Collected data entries
+===+
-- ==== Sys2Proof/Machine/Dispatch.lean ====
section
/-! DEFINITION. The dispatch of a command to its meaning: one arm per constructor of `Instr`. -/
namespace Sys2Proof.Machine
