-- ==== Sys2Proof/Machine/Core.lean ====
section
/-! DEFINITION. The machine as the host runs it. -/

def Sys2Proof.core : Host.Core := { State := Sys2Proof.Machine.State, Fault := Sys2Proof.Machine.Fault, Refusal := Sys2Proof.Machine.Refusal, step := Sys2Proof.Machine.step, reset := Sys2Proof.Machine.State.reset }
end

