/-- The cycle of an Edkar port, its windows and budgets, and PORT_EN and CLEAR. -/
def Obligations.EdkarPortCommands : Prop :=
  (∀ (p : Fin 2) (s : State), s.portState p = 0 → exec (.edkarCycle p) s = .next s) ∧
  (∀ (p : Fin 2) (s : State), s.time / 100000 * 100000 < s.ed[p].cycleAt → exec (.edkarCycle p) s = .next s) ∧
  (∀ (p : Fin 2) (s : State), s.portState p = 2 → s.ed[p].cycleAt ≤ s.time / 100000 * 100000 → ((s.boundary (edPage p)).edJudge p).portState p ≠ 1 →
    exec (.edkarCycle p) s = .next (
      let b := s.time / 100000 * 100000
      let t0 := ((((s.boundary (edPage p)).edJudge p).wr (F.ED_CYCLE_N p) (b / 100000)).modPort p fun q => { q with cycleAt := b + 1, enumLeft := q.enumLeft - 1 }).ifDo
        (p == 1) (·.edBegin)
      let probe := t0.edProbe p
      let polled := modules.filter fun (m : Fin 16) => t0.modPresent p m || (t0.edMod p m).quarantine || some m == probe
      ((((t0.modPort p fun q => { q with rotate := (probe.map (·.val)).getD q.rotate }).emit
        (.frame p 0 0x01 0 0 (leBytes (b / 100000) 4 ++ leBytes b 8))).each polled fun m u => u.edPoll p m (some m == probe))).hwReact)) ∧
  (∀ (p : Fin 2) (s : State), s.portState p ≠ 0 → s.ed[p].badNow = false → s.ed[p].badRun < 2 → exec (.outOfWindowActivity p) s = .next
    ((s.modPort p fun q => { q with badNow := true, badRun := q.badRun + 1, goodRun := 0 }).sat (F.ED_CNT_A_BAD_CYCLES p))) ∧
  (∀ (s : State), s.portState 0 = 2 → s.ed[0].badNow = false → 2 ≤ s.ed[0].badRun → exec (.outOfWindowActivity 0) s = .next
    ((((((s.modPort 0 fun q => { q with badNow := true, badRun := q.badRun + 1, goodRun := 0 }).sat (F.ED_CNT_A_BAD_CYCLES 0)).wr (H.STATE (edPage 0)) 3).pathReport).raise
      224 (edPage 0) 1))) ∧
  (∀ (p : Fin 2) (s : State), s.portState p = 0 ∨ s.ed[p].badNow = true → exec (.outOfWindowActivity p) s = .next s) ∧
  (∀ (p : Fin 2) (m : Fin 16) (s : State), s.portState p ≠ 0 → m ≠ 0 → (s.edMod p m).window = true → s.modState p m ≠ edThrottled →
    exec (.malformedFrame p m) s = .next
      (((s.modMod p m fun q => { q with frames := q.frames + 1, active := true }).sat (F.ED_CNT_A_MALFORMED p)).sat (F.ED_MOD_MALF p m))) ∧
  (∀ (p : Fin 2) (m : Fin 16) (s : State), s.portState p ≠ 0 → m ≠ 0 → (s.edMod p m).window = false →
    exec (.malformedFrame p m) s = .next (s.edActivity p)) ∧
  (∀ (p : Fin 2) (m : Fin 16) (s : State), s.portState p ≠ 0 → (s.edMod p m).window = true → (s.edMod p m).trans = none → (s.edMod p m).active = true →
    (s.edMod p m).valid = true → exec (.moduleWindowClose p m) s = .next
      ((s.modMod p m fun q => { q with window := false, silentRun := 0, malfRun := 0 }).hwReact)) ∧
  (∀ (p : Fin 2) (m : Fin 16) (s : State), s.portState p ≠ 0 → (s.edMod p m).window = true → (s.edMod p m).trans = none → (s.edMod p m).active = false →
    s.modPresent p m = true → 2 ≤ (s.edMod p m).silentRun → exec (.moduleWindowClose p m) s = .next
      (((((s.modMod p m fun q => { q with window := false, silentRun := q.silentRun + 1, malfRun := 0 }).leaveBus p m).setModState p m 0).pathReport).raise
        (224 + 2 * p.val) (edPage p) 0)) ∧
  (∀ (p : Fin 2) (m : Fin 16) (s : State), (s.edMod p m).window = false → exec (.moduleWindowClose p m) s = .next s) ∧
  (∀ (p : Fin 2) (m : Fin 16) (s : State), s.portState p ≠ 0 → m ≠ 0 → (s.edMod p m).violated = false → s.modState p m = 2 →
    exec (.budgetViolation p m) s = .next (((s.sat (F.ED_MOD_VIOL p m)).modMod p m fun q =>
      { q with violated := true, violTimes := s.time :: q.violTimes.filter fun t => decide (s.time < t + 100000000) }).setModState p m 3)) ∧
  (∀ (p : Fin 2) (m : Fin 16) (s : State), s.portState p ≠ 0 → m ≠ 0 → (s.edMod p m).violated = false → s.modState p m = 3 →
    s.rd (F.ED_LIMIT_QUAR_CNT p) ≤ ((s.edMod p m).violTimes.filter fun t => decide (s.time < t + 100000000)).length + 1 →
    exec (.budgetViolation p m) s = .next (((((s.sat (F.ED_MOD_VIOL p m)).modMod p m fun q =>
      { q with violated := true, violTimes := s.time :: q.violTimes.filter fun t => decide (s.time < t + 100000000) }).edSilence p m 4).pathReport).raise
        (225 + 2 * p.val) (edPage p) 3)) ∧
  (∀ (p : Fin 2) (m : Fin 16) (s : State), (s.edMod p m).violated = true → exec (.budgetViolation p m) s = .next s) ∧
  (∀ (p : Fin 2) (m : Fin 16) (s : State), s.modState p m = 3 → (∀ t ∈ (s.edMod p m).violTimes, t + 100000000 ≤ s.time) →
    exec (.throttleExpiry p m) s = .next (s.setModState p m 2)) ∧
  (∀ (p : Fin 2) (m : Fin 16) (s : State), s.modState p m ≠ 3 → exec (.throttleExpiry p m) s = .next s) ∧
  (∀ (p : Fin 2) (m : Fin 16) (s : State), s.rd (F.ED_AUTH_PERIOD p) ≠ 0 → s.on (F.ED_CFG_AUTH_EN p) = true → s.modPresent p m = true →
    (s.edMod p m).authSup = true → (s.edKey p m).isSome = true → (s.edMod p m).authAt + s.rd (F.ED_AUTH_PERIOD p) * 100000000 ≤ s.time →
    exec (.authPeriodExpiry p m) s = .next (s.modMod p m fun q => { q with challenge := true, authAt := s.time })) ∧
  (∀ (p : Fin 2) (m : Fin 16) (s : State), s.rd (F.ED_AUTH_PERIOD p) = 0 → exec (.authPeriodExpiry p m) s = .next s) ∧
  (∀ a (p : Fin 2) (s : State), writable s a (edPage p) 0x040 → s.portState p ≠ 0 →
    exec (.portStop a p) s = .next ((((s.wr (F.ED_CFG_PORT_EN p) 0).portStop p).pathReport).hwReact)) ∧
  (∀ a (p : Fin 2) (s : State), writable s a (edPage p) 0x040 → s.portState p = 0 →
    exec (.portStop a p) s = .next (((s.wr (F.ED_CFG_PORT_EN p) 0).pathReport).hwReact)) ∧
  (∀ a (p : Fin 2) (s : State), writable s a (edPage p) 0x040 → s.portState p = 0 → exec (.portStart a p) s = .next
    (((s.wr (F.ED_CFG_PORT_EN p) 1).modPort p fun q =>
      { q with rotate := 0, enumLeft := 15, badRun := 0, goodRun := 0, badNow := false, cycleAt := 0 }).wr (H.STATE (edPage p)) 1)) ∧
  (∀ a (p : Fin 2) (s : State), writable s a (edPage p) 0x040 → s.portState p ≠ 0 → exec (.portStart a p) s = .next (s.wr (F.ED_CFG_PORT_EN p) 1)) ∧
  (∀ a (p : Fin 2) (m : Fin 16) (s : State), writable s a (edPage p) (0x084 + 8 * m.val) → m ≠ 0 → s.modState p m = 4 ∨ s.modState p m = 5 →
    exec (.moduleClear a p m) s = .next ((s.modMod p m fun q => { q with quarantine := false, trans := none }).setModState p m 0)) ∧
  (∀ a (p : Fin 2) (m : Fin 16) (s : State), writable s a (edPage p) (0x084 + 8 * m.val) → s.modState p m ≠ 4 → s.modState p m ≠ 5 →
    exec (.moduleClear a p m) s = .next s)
+===+
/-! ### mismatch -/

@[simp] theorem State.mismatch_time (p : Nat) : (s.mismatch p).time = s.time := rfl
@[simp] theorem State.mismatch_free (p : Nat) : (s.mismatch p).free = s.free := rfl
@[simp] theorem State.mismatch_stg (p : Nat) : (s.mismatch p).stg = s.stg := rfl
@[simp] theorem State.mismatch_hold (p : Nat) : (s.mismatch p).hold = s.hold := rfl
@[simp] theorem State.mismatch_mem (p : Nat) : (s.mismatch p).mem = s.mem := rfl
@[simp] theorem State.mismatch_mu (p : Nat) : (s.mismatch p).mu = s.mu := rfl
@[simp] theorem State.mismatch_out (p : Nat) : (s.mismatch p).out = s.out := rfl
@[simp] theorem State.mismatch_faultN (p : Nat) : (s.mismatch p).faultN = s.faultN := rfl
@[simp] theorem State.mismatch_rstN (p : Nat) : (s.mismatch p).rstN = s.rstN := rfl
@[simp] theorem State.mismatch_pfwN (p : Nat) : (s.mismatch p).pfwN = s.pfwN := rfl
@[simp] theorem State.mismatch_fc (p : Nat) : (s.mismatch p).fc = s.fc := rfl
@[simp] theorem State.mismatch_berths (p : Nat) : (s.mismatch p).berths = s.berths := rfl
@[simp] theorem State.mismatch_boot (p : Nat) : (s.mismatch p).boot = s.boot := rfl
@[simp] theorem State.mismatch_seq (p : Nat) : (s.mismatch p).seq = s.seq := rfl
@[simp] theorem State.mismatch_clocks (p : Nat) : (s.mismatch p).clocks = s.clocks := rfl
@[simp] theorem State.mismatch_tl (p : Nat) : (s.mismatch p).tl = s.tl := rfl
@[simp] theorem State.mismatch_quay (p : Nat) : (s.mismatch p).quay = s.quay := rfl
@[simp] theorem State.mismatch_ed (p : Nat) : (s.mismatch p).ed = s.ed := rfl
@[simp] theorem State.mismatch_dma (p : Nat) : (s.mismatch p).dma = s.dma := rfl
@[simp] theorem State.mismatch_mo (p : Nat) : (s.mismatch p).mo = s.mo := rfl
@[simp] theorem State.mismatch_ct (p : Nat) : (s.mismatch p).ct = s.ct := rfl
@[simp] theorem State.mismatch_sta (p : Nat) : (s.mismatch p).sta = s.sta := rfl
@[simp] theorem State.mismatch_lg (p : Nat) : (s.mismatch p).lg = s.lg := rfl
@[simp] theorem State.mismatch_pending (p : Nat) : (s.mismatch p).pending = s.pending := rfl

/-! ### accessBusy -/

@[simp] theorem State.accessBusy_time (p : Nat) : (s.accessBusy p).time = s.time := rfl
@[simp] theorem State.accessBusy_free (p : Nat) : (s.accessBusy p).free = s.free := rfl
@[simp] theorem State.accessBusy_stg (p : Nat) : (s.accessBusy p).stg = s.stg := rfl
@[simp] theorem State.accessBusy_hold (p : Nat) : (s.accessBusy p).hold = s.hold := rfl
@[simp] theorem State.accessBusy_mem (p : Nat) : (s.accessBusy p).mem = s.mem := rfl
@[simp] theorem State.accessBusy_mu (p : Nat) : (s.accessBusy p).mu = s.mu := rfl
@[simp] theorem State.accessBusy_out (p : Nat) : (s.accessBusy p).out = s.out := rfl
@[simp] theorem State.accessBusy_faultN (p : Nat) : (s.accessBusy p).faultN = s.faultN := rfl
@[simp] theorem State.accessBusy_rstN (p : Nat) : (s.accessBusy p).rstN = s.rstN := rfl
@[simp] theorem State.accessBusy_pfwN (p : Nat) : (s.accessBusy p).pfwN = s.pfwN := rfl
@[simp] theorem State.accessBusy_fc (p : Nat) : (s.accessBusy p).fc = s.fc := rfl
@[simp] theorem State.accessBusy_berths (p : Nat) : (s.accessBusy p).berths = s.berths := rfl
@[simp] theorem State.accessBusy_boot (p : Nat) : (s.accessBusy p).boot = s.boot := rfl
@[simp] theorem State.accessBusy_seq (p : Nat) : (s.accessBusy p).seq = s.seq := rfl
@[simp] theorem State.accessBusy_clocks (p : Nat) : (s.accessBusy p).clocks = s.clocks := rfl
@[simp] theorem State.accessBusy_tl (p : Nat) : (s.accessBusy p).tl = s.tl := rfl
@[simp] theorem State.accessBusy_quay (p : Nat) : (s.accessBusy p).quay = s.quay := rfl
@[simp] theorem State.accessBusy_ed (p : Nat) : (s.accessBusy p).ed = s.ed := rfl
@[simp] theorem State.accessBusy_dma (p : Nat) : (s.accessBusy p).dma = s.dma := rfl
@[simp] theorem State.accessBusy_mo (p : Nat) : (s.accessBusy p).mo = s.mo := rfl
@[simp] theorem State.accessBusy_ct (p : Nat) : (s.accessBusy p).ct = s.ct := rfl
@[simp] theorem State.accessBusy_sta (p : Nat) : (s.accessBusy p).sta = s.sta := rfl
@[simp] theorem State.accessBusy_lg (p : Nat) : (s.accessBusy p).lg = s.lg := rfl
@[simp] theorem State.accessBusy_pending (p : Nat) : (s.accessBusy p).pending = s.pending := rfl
+===+
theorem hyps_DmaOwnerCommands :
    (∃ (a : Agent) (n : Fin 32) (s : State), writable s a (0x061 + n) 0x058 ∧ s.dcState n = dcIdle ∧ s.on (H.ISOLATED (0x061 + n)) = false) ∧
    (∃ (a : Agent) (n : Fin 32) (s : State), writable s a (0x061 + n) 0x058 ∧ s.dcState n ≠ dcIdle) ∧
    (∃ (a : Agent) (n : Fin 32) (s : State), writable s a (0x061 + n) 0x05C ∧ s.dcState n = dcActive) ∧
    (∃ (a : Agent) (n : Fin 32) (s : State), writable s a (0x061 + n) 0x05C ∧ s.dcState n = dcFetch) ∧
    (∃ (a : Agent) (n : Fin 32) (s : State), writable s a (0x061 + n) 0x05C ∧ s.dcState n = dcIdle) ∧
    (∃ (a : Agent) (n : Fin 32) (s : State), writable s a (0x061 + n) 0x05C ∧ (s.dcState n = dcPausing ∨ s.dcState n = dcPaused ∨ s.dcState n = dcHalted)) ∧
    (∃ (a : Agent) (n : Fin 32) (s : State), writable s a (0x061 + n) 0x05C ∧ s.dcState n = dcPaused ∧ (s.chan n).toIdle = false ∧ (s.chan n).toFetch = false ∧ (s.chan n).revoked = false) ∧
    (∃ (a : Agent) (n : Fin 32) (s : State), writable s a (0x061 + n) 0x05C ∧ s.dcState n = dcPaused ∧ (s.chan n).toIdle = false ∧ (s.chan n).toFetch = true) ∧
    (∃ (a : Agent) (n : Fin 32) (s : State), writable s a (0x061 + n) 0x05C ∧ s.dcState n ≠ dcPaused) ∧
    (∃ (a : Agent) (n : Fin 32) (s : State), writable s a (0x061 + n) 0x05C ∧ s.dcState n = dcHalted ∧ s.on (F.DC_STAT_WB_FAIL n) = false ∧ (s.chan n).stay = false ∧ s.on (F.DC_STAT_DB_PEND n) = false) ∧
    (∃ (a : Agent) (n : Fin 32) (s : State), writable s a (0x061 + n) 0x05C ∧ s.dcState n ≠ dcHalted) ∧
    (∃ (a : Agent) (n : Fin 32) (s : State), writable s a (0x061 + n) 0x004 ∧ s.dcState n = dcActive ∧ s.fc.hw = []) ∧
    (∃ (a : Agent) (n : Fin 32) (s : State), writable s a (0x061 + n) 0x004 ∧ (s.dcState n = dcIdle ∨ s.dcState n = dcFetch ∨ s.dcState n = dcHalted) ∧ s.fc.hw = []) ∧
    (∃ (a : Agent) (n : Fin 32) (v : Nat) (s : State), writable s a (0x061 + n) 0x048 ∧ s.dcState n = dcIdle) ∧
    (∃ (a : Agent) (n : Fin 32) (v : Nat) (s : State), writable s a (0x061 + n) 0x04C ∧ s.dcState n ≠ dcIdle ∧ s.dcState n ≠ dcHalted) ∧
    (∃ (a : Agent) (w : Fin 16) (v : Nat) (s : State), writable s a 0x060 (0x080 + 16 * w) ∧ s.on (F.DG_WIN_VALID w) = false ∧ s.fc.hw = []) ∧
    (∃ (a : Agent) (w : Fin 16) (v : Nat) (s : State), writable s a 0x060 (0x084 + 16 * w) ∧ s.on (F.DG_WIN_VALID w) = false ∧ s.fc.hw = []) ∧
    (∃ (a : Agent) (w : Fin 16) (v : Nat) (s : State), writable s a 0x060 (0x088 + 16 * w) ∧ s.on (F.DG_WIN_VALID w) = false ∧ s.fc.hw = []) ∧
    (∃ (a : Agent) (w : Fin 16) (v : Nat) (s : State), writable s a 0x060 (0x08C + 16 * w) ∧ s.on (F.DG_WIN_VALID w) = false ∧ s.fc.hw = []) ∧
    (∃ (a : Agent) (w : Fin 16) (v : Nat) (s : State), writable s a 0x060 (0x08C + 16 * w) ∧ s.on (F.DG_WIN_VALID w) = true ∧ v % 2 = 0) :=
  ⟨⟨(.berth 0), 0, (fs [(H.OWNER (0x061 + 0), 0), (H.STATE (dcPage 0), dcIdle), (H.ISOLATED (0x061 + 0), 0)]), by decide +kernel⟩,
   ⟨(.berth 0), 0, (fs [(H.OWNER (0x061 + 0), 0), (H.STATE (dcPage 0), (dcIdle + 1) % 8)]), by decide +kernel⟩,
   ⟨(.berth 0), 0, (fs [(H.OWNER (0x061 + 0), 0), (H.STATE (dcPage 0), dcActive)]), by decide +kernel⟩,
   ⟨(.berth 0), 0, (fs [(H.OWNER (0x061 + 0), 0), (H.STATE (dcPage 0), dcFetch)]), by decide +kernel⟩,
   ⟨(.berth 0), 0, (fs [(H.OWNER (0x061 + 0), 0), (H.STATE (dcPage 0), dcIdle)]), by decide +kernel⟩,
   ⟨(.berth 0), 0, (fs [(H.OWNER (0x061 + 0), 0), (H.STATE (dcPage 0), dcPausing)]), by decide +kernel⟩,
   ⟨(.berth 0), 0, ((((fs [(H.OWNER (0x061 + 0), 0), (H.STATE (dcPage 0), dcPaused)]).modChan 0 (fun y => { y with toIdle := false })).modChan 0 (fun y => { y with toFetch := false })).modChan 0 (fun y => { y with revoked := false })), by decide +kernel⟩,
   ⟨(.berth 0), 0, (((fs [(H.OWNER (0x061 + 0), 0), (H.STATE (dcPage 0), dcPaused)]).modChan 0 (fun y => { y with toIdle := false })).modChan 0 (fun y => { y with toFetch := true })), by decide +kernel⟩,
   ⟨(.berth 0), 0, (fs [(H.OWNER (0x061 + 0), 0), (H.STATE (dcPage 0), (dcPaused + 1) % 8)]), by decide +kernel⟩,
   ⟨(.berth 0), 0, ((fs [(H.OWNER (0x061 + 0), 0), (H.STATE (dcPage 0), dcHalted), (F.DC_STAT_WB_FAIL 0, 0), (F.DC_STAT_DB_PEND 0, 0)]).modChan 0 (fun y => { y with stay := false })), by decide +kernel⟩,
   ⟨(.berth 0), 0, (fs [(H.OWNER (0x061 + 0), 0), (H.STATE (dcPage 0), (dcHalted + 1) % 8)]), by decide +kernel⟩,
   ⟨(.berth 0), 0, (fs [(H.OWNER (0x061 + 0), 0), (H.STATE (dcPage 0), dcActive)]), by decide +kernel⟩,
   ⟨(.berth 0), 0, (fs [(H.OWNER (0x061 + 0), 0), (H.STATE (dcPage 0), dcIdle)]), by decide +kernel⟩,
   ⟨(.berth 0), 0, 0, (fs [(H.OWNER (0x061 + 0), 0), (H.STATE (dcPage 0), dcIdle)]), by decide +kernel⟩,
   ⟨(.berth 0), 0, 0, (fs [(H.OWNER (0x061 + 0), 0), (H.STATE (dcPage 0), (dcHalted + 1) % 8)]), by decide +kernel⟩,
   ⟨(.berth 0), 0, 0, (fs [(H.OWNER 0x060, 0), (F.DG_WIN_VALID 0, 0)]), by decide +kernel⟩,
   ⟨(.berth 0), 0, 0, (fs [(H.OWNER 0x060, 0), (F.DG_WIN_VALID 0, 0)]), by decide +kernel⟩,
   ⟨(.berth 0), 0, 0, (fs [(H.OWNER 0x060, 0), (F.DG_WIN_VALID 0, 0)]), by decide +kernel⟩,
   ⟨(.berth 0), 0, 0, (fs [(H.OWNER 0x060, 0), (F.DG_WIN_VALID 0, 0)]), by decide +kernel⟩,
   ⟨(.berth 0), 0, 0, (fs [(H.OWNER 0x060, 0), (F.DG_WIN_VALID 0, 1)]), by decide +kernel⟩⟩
+===+
▶ Assignment: What lines above contain the string "pfwN"? Copy all of them.

▶ Solution:
@[simp] theorem State.mismatch_pfwN (p : Nat) : (s.mismatch p).pfwN = s.pfwN := rfl
@[simp] theorem State.accessBusy_pfwN (p : Nat) : (s.accessBusy p).pfwN = s.pfwN := rfl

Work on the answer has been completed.